1] How often does each violation code occur? Display the frequency of the top five violation codes.

In [19]:
nycdataflt.groupby('Violation Code').agg({'Violation Code':'count'}).sort('count(Violation Code)',ascending=False).show(5)

+--------------+---------------------+
|Violation Code|count(Violation Code)|
+--------------+---------------------+
|            21|               768087|
|            36|               662765|
|            38|               542079|
|            14|               476664|
|            20|               319646|
+--------------+---------------------+
only showing top 5 rows



2] How often does each 'vehicle body type' get a parking ticket? How about the 'vehicle make'?

In [20]:
nycdataflt.groupby('Vehicle Body Type').agg({'Vehicle Body Type':'count'}).sort('count(Vehicle Body Type)',ascending=False).show(5)

+-----------------+------------------------+
|Vehicle Body Type|count(Vehicle Body Type)|
+-----------------+------------------------+
|             SUBN|                 1883954|
|             4DSD|                 1547312|
|              VAN|                  724029|
|             DELV|                  358984|
|              SDN|                  194197|
+-----------------+------------------------+
only showing top 5 rows



- Above are the vehicle body's which get max tickets.

In [21]:
nycdataflt.groupby('Vehicle Make').agg({'Vehicle Make':'count'}).sort('count(Vehicle Make)',ascending=False).show(5)

+------------+-------------------+
|Vehicle Make|count(Vehicle Make)|
+------------+-------------------+
|        FORD|             636844|
|       TOYOT|             605291|
|       HONDA|             538884|
|       NISSA|             462017|
|       CHEVR|             356032|
+------------+-------------------+
only showing top 5 rows



- Above are the vehicle body with max tickets,Ford vehicle's have topped the list.

- Vehicle make

3.1] 'Violation Precinct' (This is the precinct of the zone where the violation occurred).

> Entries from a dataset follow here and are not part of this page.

/-! ### `setSrc` changes `rng` -/

@[simp] theorem setSrc_glb (s : State) (n : Nat) (v : Source) : (s.setSrc n v).glb = s.glb := rfl
@[simp] theorem setSrc_hdr (s : State) (n : Nat) (v : Source) : (s.setSrc n v).hdr = s.hdr := rfl
@[simp] theorem setSrc_regs (s : State) (n : Nat) (v : Source) : (s.setSrc n v).regs = s.regs := rfl
@[simp] theorem setSrc_wideHeld (s : State) (n : Nat) (v : Source) : (s.setSrc n v).wideHeld = s.wideHeld := rfl
@[simp] theorem setSrc_latch (s : State) (n : Nat) (v : Source) : (s.setSrc n v).latch = s.latch := rfl
@[simp] theorem setSrc_msix (s : State) (n : Nat) (v : Source) : (s.setSrc n v).msix = s.msix := rfl
@[simp] theorem setSrc_led (s : State) (n : Nat) (v : Source) : (s.setSrc n v).led = s.led := rfl
@[simp] theorem setSrc_vault (s : State) (n : Nat) (v : Source) : (s.setSrc n v).vault = s.vault := rfl
@[simp] theorem setSrc_ks (s : State) (n : Nat) (v : Source) : (s.setSrc n v).ks = s.ks := rfl
@[simp] theorem setSrc_cus (s : State) (n : Nat) (v : Source) : (s.setSrc n v).cus = s.cus := rfl
@[simp] theorem setSrc_slices (s : State) (n : Nat) (v : Source) : (s.setSrc n v).slices = s.slices := rfl
@[simp] theorem setSrc_slm (s : State) (n : Nat) (v : Source) : (s.setSrc n v).slm = s.slm := rfl
@[simp] theorem setSrc_jobs (s : State) (n : Nat) (v : Source) : (s.setSrc n v).jobs = s.jobs := rfl
@[simp] theorem setSrc_fetches (s : State) (n : Nat) (v : Source) : (s.setSrc n v).fetches = s.fetches := rfl
@[simp] theorem setSrc_qsc (s : State) (n : Nat) (v : Source) : (s.setSrc n v).qsc = s.qsc := rfl
@[simp] theorem setSrc_baro (s : State) (n : Nat) (v : Source) : (s.setSrc n v).baro = s.baro := rfl
@[simp] theorem setSrc_eng (s : State) (n : Nat) (v : Source) : (s.setSrc n v).eng = s.eng := rfl
@[simp] theorem setSrc_pwr (s : State) (n : Nat) (v : Source) : (s.setSrc n v).pwr = s.pwr := rfl
@[simp] theorem setSrc_clu (s : State) (n : Nat) (v : Source) : (s.setSrc n v).clu = s.clu := rfl
@[simp] theorem setSrc_zl (s : State) (n : Nat) (v : Source) : (s.setSrc n v).zl = s.zl := rfl
@[simp] theorem setSrc_mpu (s : State) (n : Nat) (v : Source) : (s.setSrc n v).mpu = s.mpu := rfl
@[simp] theorem setSrc_mem (s : State) (n : Nat) (v : Source) : (s.setSrc n v).mem = s.mem := rfl
@[simp] theorem setSrc_svc (s : State) (n : Nat) (v : Source) : (s.setSrc n v).svc = s.svc := rfl
@[simp] theorem setSrc_lcs (s : State) (n : Nat) (v : Source) : (s.setSrc n v).lcs = s.lcs := rfl
@[simp] theorem setSrc_tmp (s : State) (n : Nat) (v : Source) : (s.setSrc n v).tmp = s.tmp := rfl
@[simp] theorem setSrc_isl (s : State) (n : Nat) (v : Source) : (s.setSrc n v).isl = s.isl := rfl
@[simp] theorem setSrc_pci (s : State) (n : Nat) (v : Source) : (s.setSrc n v).pci = s.pci := rfl
@[simp] theorem setSrc_held (s : State) (n : Nat) (v : Source) : (s.setSrc n v).held = s.held := rfl
@[simp] theorem setSrc_out (s : State) (n : Nat) (v : Source) : (s.setSrc n v).out = s.out := rfl
@[simp] theorem setSrc_freeN (s : State) (n : Nat) (v : Source) : (s.setSrc n v).freeN = s.freeN := rfl
@[simp] theorem setSrc_pending (s : State) (n : Nat) (v : Source) : (s.setSrc n v).pending = s.pending := rfl

/-! ### `setCore` changes `svc` -/

@[simp] theorem setCore_glb (s : State) (n : Nat) (c : Core) : (s.setCore n c).glb = s.glb := rfl
@[simp] theorem setCore_hdr (s : State) (n : Nat) (c : Core) : (s.setCore n c).hdr = s.hdr := rfl
@[simp] theorem setCore_regs (s : State) (n : Nat) (c : Core) : (s.setCore n c).regs = s.regs := rfl
@[simp] theorem setCore_wideHeld (s : State) (n : Nat) (c : Core) : (s.setCore n c).wideHeld = s.wideHeld := rfl
@[simp] theorem setCore_latch (s : State) (n : Nat) (c : Core) : (s.setCore n c).latch = s.latch := rfl
@[simp] theorem setCore_msix (s : State) (n : Nat) (c : Core) : (s.setCore n c).msix = s.msix := rfl
@[simp] theorem setCore_led (s : State) (n : Nat) (c : Core) : (s.setCore n c).led = s.led := rfl
@[simp] theorem setCore_vault (s : State) (n : Nat) (c : Core) : (s.setCore n c).vault = s.vault := rfl
@[simp] theorem setCore_ks (s : State) (n : Nat) (c : Core) : (s.setCore n c).ks = s.ks := rfl
@[simp] theorem setCore_cus (s : State) (n : Nat) (c : Core) : (s.setCore n c).cus = s.cus := rfl
@[simp] theorem setCore_slices (s : State) (n : Nat) (c : Core) : (s.setCore n c).slices = s.slices := rfl
@[simp] theorem setCore_slm (s : State) (n : Nat) (c : Core) : (s.setCore n c).slm = s.slm := rfl
@[simp] theorem setCore_jobs (s : State) (n : Nat) (c : Core) : (s.setCore n c).jobs = s.jobs := rfl
@[simp] theorem setCore_fetches (s : State) (n : Nat) (c : Core) : (s.setCore n c).fetches = s.fetches := rfl
@[simp] theorem setCore_qsc (s : State) (n : Nat) (c : Core) : (s.setCore n c).qsc = s.qsc := rfl
@[simp] theorem setCore_baro (s : State) (n : Nat) (c : Core) : (s.setCore n c).baro = s.baro := rfl
@[simp] theorem setCore_eng (s : State) (n : Nat) (c : Core) : (s.setCore n c).eng = s.eng := rfl
@[simp] theorem setCore_rng (s : State) (n : Nat) (c : Core) : (s.setCore n c).rng = s.rng := rfl
@[simp] theorem setCore_pwr (s : State) (n : Nat) (c : Core) : (s.setCore n c).pwr = s.pwr := rfl
@[simp] theorem setCore_clu (s : State) (n : Nat) (c : Core) : (s.setCore n c).clu = s.clu := rfl
@[simp] theorem setCore_zl (s : State) (n : Nat) (c : Core) : (s.setCore n c).zl = s.zl := rfl
@[simp] theorem setCore_mpu (s : State) (n : Nat) (c : Core) : (s.setCore n c).mpu = s.mpu := rfl
@[simp] theorem setCore_mem (s : State) (n : Nat) (c : Core) : (s.setCore n c).mem = s.mem := rfl
@[simp] theorem setCore_lcs (s : State) (n : Nat) (c : Core) : (s.setCore n c).lcs = s.lcs := rfl
@[simp] theorem setCore_tmp (s : State) (n : Nat) (c : Core) : (s.setCore n c).tmp = s.tmp := rfl
@[simp] theorem setCore_isl (s : State) (n : Nat) (c : Core) : (s.setCore n c).isl = s.isl := rfl
@[simp] theorem setCore_pci (s : State) (n : Nat) (c : Core) : (s.setCore n c).pci = s.pci := rfl
@[simp] theorem setCore_held (s : State) (n : Nat) (c : Core) : (s.setCore n c).held = s.held := rfl
@[simp] theorem setCore_out (s : State) (n : Nat) (c : Core) : (s.setCore n c).out = s.out := rfl
@[simp] theorem setCore_freeN (s : State) (n : Nat) (c : Core) : (s.setCore n c).freeN = s.freeN := rfl
@[simp] theorem setCore_pending (s : State) (n : Nat) (c : Core) : (s.setCore n c).pending = s.pending := rfl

Using this, can you draw any insights for parking violations in any specific areas of the city?

In [22]:
nycdataflt.groupby('Violation Precinct').agg({'Violation Precinct':'count'}).sort('count(Violation Precinct)',ascending=False).show(6)

+------------------+-------------------------+
|Violation Precinct|count(Violation Precinct)|
+------------------+-------------------------+
|                 0|                   925596|
|                19|                   274445|
|                14|                   203553|
|                 1|                   174702|
|                18|                   169131|
|               114|                   147444|
+------------------+-------------------------+
only showing top 6 rows



- We can see from the above table that area 19 is where the maximum violation of traffic rules happen.

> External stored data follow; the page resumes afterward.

-- ==== Sys2Proof/Laws/Memory.lean ====
section
/-! SUPPORT. A tile's operand memory and the lines of device memory: read after write, what a store leaves alone, and the
canonical form every operation keeps. -/
namespace Sys2Proof.Laws
open Sys2Proof Sys2Proof.Machine

/-- Induction on a list from its end. -/
theorem rev_induct {α : Type} {P : List α → Prop} (nil : P []) (append_singleton : ∀ l a, P l → P (l ++ [a]))
    (l : List α) : P l := by
  have h : ∀ l : List α, P l.reverse := by
    intro l
    induction l with
    | nil => exact nil
    | cons a l ih => simpa using append_singleton _ a ih
  simpa using h l.reverse

/-! ### Read after write -/

/-- A word reads back as the low 40 bits written. -/
theorem word_put_self (t : Tile) (a v : Nat) : (t.put a v).word a = v % 2 ^ 40 := by
  unfold Tile.word Tile.put
  by_cases h : v % 2 ^ 40 = 0
  · rw [if_pos h, h]
    simp [NMap.getD]
  · rw [if_neg h, getD_set_self, BitVec.toNat_ofNat]

/-- A write leaves every other word alone. -/
theorem word_put_ne (t : Tile) {a b : Nat} (v : Nat) (h : b ≠ a) : (t.put a v).word b = t.word b := by
  unfold Tile.word Tile.put
  by_cases g : v % 2 ^ 40 = 0
  · rw [if_pos g, NMap.getD, find_del_ne _ h]
    rfl
  · rw [if_neg g, getD_set_ne _ _ _ h]

/-- A write changes the memory alone. -/
theorem put_frame (t : Tile) (a v : Nat) : t.put a v = { t with mem := (t.put a v).mem } := rfl

/-- A run of writes leaves every word that none of them names alone, and changes the memory alone. -/
theorem foldl_put_frame (l : List (Nat × Nat)) (t : Tile) (a : Nat) :
    let u := l.foldl (fun x p => x.put (a + p.1) p.2) t
    (∀ b, (∀ p ∈ l, b ≠ a + p.1) → u.word b = t.word b) ∧ u = { t with mem := u.mem } := by
  induction l generalizing t with
  | nil => exact ⟨fun _ _ => rfl, rfl⟩
  | cons p l ih =>
    obtain ⟨h1, h2⟩ := ih (t.put (a + p.1) p.2)
    refine ⟨fun b hb => ?_, h2⟩
    have := h1 b fun q hq => hb q (List.mem_cons_of_mem _ hq)
    exact this.trans (word_put_ne _ _ (hb p (List.mem_cons_self ..)))

/-- A store leaves the words outside its region alone. -/
theorem word_store_ne (t : Tile) (a : Nat) (l : List Nat) {b : Nat} (h : b < a ∨ a + l.length ≤ b) :
    (t.store a l).word b = t.word b := by
  refine (foldl_put_frame _ t a).1 b fun p hp => ?_
  have := List.mem_range.1 (List.of_mem_zip hp).1
  omega

/-- A store changes the memory alone. -/
theorem store_frame (t : Tile) (a : Nat) (l : List Nat) : t.store a l = { t with mem := (t.store a l).mem } :=
  (foldl_put_frame _ t a).2

/-- A store with a word more at its end is that store, then the word's write. -/
theorem store_append (t : Tile) (a : Nat) (l : List Nat) (v : Nat) :
    t.store a (l ++ [v]) = (t.store a l).put (a + l.length) v := by
  unfold Tile.store
  have h : List.zip (List.range (l ++ [v]).length) (l ++ [v]) = List.zip (List.range l.length) l ++ [(l.length, v)] := by
    rw [List.length_append, List.length_singleton, List.range_succ, List.zip_append (by simp)]
    rfl
  rw [h, List.foldl_append]
  rfl

/-- Every word of a store reads back as its low 40 bits. -/
theorem word_store (t : Tile) (a : Nat) (l : List Nat) (i : Nat) (h : i < l.length) :
    (t.store a l).word (a + i) = l[i] % 2 ^ 40 := by
  induction l using rev_induct with
  | nil => simp at h
  | append_singleton l v ih =>
    rw [store_append]
    by_cases e : i = l.length
    · subst e
      rw [word_put_self]
      simp
    · have hi : i < l.length := by simp at h; omega
      rw [word_put_ne _ _ (by omega), ih hi]
      simp [List.getElem_append_left hi]

/-! ### The canonical form -/

theorem memory_wf_nil : Memory.wf [] = true := rfl

theorem memory_wf_put {t : Tile} {a : Nat} (v : Nat) (ha : a < 16384) (h : Memory.wf t.mem = true) :
    Memory.wf (t.put a v).mem = true := by
  unfold Memory.wf at *
  rw [Bool.and_eq_true] at *
  obtain ⟨h1, h2⟩ := h
  unfold Tile.put
  by_cases g : v % 2 ^ 40 = 0
  · rw [if_pos g]
    refine ⟨wf_del a h1, ?_⟩
    exact List.all_eq_true.2 fun p hp => List.all_eq_true.1 h2 p (List.mem_filter.1 hp).1
  · rw [if_neg g]
    refine ⟨wf_set a _ h1, ?_⟩
    refine List.all_eq_true.2 fun p hp => ?_
    rcases mem_set hp with e | e
    · subst e
      have : (BitVec.ofNat 40 v) ≠ 0 := fun z => g (by simpa using congrArg BitVec.toNat z)
      simpa [ha] using this
    · exact List.all_eq_true.1 h2 p e

theorem memory_wf_store {t : Tile} {a : Nat} (l : List Nat) (ha : a + l.length ≤ 16384) (h : Memory.wf t.mem = true) :
    Memory.wf (t.store a l).mem = true := by
  induction l using rev_induct with
  | nil => exact h
  | append_singleton l v ih =>
    rw [store_append]
    simp at ha
    exact memory_wf_put v (by omega) (ih (by omega))

theorem memory_wf_wiped (t : Tile) : Memory.wf t.wiped.mem = true := rfl

/-- At reset every tile's operand memory lists nothing. -/
theorem memory_wf_reset (n : Nat) : Memory.wf (State.reset.tile n).mem = true := rfl

/-! ### Lines of device memory (R334) -/

/-- A line that is written changes its stored form and the poison list, nothing else. -/
theorem putLine_frame (s : State) (l : Nat) (d : Bytes) :
    s.putLine l d = { s with mem := { s.mem with poison := (s.putLine l d).mem.poison, lines := (s.putLine l d).mem.lines } } := rfl

/-- A line that is written stands sealed under its page's KeyID. -/
@[simp] theorem find_putLine_self (s : State) (l : Nat) (d : Bytes) :
    NMap.find (s.putLine l d).mem.lines (l / 64) = some (s.sealLine l (s.potLine l).keyId d) := by simp [State.putLine]

/-- The other lines stay as they are stored. -/
theorem find_putLine_ne (s : State) (l : Nat) (d : Bytes) {n : Nat} (h : n ≠ l / 64) :
    NMap.find (s.putLine l d).mem.lines n = NMap.find s.mem.lines n := by simp [State.putLine, find_set_ne, h]

/-- A written line is on the poison list no longer; the others are as before (R339). -/
theorem mem_putLine_poison (s : State) (l : Nat) (d : Bytes) (n : Nat) :
    n ∈ (s.putLine l d).mem.poison ↔ n ∈ s.mem.poison ∧ n ≠ l / 64 := by simp [State.putLine]

theorem lines_wf_putLine {s : State} (l : Nat) (d : Bytes) (h : NMap.wf s.mem.lines = true) :
    NMap.wf (s.putLine l d).mem.lines = true := wf_set _ _ h

/-- Every entry that names a KeyID comes to name another; lines are sealed anew by moveLines, before it. -/
theorem moveKey_lines (s : State) (a b : Nat) : (s.moveKey a b).mem.lines = s.mem.lines := rfl

/-- A line that fails is counted, poisoned and recorded; what is stored stays. -/
theorem lineFail_lines (s : State) (l : Nat) : (s.lineFail l).mem.lines = s.mem.lines := by
  have r : ∀ (u : State) a b c d, (u.record a b c d).mem = u.mem := by
    intro u a b c d
    have h := logged_record u a b c d
    unfold Logged at h
    rw [h]
  have p : ∀ u : State, (u.poisonLine l).mem.lines = u.mem.lines := by
    intro u
    unfold State.poisonLine
    split
    · rfl
    · split <;> rfl
  simp only [State.lineFail, r, p]

theorem foldl_lineFail_lines (l : List Nat) (s : State) :
    (l.foldl (fun (a : State) n => a.lineFail (64 * n)) s).mem.lines = s.mem.lines := by
  induction l generalizing s with
  | nil => rfl
  | cons n l ih => rw [List.foldl_cons, ih, lineFail_lines]

theorem lines_wf_moveLines {s : State} (a b lo hi : Nat) (m : Option (BitVec 36)) (h : NMap.wf s.mem.lines = true) :
    NMap.wf (s.moveLines a b lo hi m).mem.lines = true := by
  unfold State.moveLines
  dsimp only
  refine wf_mapV _ ?_
  rw [foldl_lineFail_lines]
  exact h

theorem lines_wf_zeroLines {s : State} (hit : Nat → Bool) (h : NMap.wf s.mem.lines = true) :
    NMap.wf (s.zeroLines hit).mem.lines = true := by
  unfold State.zeroLines
  dsimp only
  exact wf_mapV _ h

theorem lines_wf_reset : NMap.wf State.reset.mem.lines = true := rfl

end Sys2Proof.Laws
end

3.2] 'Issuer Precinct' (This is the precinct that issued the ticket.)
Here, you would have noticed that the dataframe has the'Violating Precinct' or 'Issuing Precinct' as '0'.These are erroneous entries. Hence, you need to provide the records for five correct precincts. 

In [23]:
nycdataflt.groupby('Issuer Precinct').agg({'Issuer Precinct':'count'}).sort('count(Issuer Precinct)',ascending=False).show(6)

+---------------+----------------------+
|Issuer Precinct|count(Issuer Precinct)|
+---------------+----------------------+
|              0|               1078406|
|             19|                266961|
|             14|                200495|
|              1|                168740|
|             18|                162994|
|            114|                144054|
+---------------+----------------------+
only showing top 6 rows



4] Find the violation code frequencies for three precincts that have issued the most number of tickets. Do these precinct zones have an exceptionally high frequency of certain violation codes? Are these codes common across precincts? 

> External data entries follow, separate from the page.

/-- The ring of slice 0 takes the turn; its entry 0 is read; with its oldest entry at the scan it goes to WAIT (R57). -/
theorem witness_FetchTurn :
    let s := withRing { ring0 with st := .scanning }
    let w := { s with jobs := [job0 .key (entry 0x0F00 [])] }
    s.fetchStopped = false ∧ s.pwr.ladder = .gale ∧ s.backPressure = false ∧ s.fetches.length < 32 ∧
      (s.chooseSlice.map Prod.snd) = some 0 ∧ ((s.chooseSlice.bind fun p => p.1.chooseRing p.2).map Prod.snd) = some 0 ∧
      (run .fetchTurn s).out = [.read (some 7) 0x1000 128] ∧ (run .fetchTurn s).fetches = [{ slice := 0, ring := 0, index := 0 }] ∧
      ((run .fetchTurn w).ring 0 0).map Ring.st = some .wait ∧ (run .fetchTurn w).out = [] := by decide +kernel

/-- A read that timed out, an entry not owned, NOP without input and a hash with it, an opcode outside Table 1.3. -/
theorem witness_EntryReadReturns :
    let s := { withRing { ring0 with st := .scanning } with fetches := [{ slice := 0, ring := 0, index := 0 }] }
    let n := entry 0x0F00 []
    let h := entry 0x0401 [(0x20, toLE 8 0x5000), (0x28, toLE 4 3), (0x2C, toLE 4 32), (0x30, toLE 8 0x6000), (0x38, [0, 1])]
    let b := entry 0x7777 []
    let p := { withRing { ring0 with st := .scanning, cfg := 0x44 } with fetches := [{ slice := 0, ring := 0, index := 0 }] }
    let q := { p with fetches := [{ slice := 0, ring := 0, index := 0, head := some (n.take 8) }] }
    (Ring.split { ring0 with cfg := 0x44 } = true ∧ eOwn (Bytes.fit (n.take 8) 128) = true ∧
      (run (.entryReadComplete 0 0 (.data (n.take 8))) p).out = [.read (some 7) 0x1008 120] ∧
      (run (.entryReadComplete 0 0 (.data (n.drop 8))) q).jobs.map Job.phase = [.staged]) ∧
    s.mute = false ∧ (s.fetches.find? fun f => f.slice = 0 && f.ring = 0) = some { slice := 0, ring := 0, index := 0 } ∧
      ((run (.entryReadComplete 0 0 (.failed .timeout)) s).ring 0 0).map Ring.fcause = some 3 ∧
      eOwn (Bytes.fit (zeros 128) 128) = false ∧
      ((run (.entryReadComplete 0 0 (.data (zeros 128))) s).ring 0 0).map Ring.st = some .idle ∧
      eOwn (Bytes.fit n 128) = true ∧ entryCheck true s.isMember (s.view 0) (Bytes.fit n 128) = none ∧ eInLen n = 0 ∧
      (run (.entryReadComplete 0 0 (.data n)) s).jobs.map Job.phase = [.staged] ∧
      eOwn (Bytes.fit h 128) = true ∧ entryCheck true s.isMember (s.view 0) (Bytes.fit h 128) = none ∧ eInLen h = 3 ∧
      (run (.entryReadComplete 0 0 (.data h)) s).out = [.read (some 7) 0x5000 3] ∧
      eOwn (Bytes.fit b 128) = true ∧ entryCheck true s.isMember (s.view 0) (Bytes.fit b 128) = some (0x0101, 0) ∧
      ((run (.entryReadComplete 0 0 (.data b)) s).slice 0).malformed = 1 := by decide +kernel

/-- The completion of an entry the checker refuses: OUT_LEN and RESULT, then the completion word with OWN 0 (R54). -/
theorem test_checker_completion :
    let s := { withRing { ring0 with st := .scanning } with fetches := [{ slice := 0, ring := 0, index := 0 }] }
    (run (.entryReadComplete 0 0 (.data (entry 0x7777 []))) s).out =
      [.write (some 7) 0x102C (zeros 4), .write (some 7) 0x1070 (zeros 16), .write (some 7) 0x1000 [0, 1, 0x77, 0x77, 1, 1, 0, 0]] := by decide +kernel

theorem witness_InputReadReturns :
    let j : Job := { job0 .sym (entry 0x0401 [(0x28, toLE 4 3), (0x38, [0, 1])]) with phase := .staging }
    let s := withJobs [j]
    let k : Job := { job0 .bulk (entry 0x0202 [(0x40, toLE 4 2)]) with
      phase := .bound, items := [{ idx := 0, body := [0] }, { idx := 1, body := [0] }] }
    let u := withJobs [k]
    let c : Job := { job0 .bulk (entry 0x0201 [(0x28, toLE 4 200)]) with phase := .bound, input := zeros 128, started := true }
    let v := withJobs [c]
    (v.job 0 = some c ∧ v.mute = false ∧ c.phase ≠ .staging ∧ c.started = true ∧ c.whole = false ∧
      (run (.inputReadComplete 0 none (.data [1])) v).jobs.map (fun j => j.input.length) = [200]) ∧
    (s.job 0 = some j ∧ s.mute = false ∧ j.phase = .staging ∧
      (run (.inputReadComplete 0 none (.data [1, 2, 3])) s).jobs.map Job.input = [[1, 2, 3]] ∧
      (run (.inputReadComplete 0 none (.failed .poisoned)) s).out.getLast? = some (.write (some 7) 0x1000 [0, 1, 1, 4, 5, 1, 0x11, 0])) ∧
    (u.job 0 = some k ∧ (∃ x ∈ k.items, x.idx = 1 ∧ x.ready = false ∧ x.out = none) ∧
      (run (.inputReadComplete 0 (some 1) (.data [9])) u).jobs.map (fun j => j.items.map Item.body) = [[[0], [9]]] ∧
      (run (.inputReadComplete 0 (some 1) (.failed .poisoned)) u).out.getLast? =
        some (.write (some 7) 0x1000 [0, 1, 2, 2, 5, 1, 0x13, 0])) := by decide +kernel

/-! ### Scheduler, Barometer, binding (chapters 3 to 5 and 10) -/

/-- A HASH entry of three octets, SHA-256 (Table 8.4). -/
def hashEntry : Bytes := entry 0x0401 [(0x28, toLE 4 3), (0x2C, toLE 4 32), (0x30, toLE 8 0x6000), (0x38, [0, 1])]

theorem witness_QscRegisters :
    let t := run (.qscSliceWeightWrite 0xFF) up
    up.reach .qsc ∧ sliceOpen (up.slice (fld (up.rg .qsc 0x040) 0 12)) = true ∧ fld (0xFF#32) 0 8 ≠ 0 ∧
      (t.slice 0).weight = 255 ∧ (t.hd .qsc).gen = 1 ∧
      (run .hwmClr (withJobs [job0 .sym hashEntry])).qsc.hwm = [0, 0, 1, 0, 0, 0] := by decide +kernel

theorem witness_JobTimeLimit :
    let b : Bound := { eng := .worker 3, limit := 1 }
    let j : Job := { job0 .key (entry 0x0F00 []) with phase := .bound, bnd := some b }
    let t := run (.jobTimeLimit 0) (withJobs [j])
    (withJobs [j]).mute = false ∧ (withJobs [j]).job 0 = some j ∧ j.bnd = some b ∧ b.limit ≠ 0 ∧ j.phase = .bound ∧
      t.qsc.timeoutCnt = 1 ∧ t.jobs.length = 0 ∧ t.out.getLast? = some (.write (some 7) 0x1000 [0, 1, 0, 15, 4, 4, 0x10, 0]) := by
  decide +kernel

/-- A reading below the range saturates; the loop at its last millivolts under VMAX; a command that is not acknowledged. -/
theorem witness_BarometerUpdate :
    let l := { up with baro := { up.baro with loop := true, v := 898, pace := 0x400 } }.setRg .baro 0x04C 0x500
    let t := run (.baroUpdate { pace := 0x400 } true) l
    up.awake ∧ up.running = true ∧ up.baro.loop = false ∧
      (run (.baroUpdate { pace := 0 } true) up).baro.pace = 0x1CD ∧ (run (.baroUpdate { pace := 0xFFFF } true) up).baro.pace = 0x500 ∧
      (run (.baroUpdate { pace := 0 } true) { up with baro := { up.baro with seq := 0xFFFF } }).baro.seq = 0 ∧
      (run (.baroUpdate { pace := 0, tj := 0xFFFF, vcap := 300 } true) up).tmp.tj = -1 ∧
      (run (.baroUpdate { pace := 0, tj := 0xFFFF, vcap := 300 } true) up).tmp.vcap = 300 ∧
      l.awake ∧ l.baro.loop = true ∧ l.vFloor ≤ l.baro.v ∧ l.baro.v ≤ fld (l.rg .baro 0x058) 16 10 ∧
      t.baro.v = 900 ∧ t.out = [.pmbus 0 0 900] ∧ t.baro.ceil = true ∧
      (run (.baroUpdate { pace := 0x400 } false) l).baro.pmbErr = true ∧ (run (.baroUpdate { pace := 0x400 } false) l).baro.loop = false := by
  decide +kernel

Answer : From the above Issuer Precinct table we can see that 3 precincts with most no of tickets are 19,14 and 1.

In [24]:
nycdataflt.createOrReplaceTempView('nyc_data')

In [25]:
spark.sql('select count(`Violation Code`) as count_violation from nyc_data where `Issuer Precinct` =19').show()

+---------------+
|count_violation|
+---------------+
|         266961|
+---------------+



In [26]:
spark.sql('select count(`Violation Code`) as count_violation from nyc_data where `Issuer Precinct` =14').show()

+---------------+
|count_violation|
+---------------+
|         200495|
+---------------+



In [27]:
spark.sql('select count(`Violation Code`) as count_violation from nyc_data where `Issuer Precinct` =1').show()

+---------------+
|count_violation|
+---------------+
|         168740|
+---------------+



- We try to analyze Violation codes for these Precincts.

In [28]:
spark.sql('select `Violation Code`,count(*) as freq_violation from nyc_data where `Issuer Precinct` =19 group by `Violation Code` order by freq_violation desc ').show(10)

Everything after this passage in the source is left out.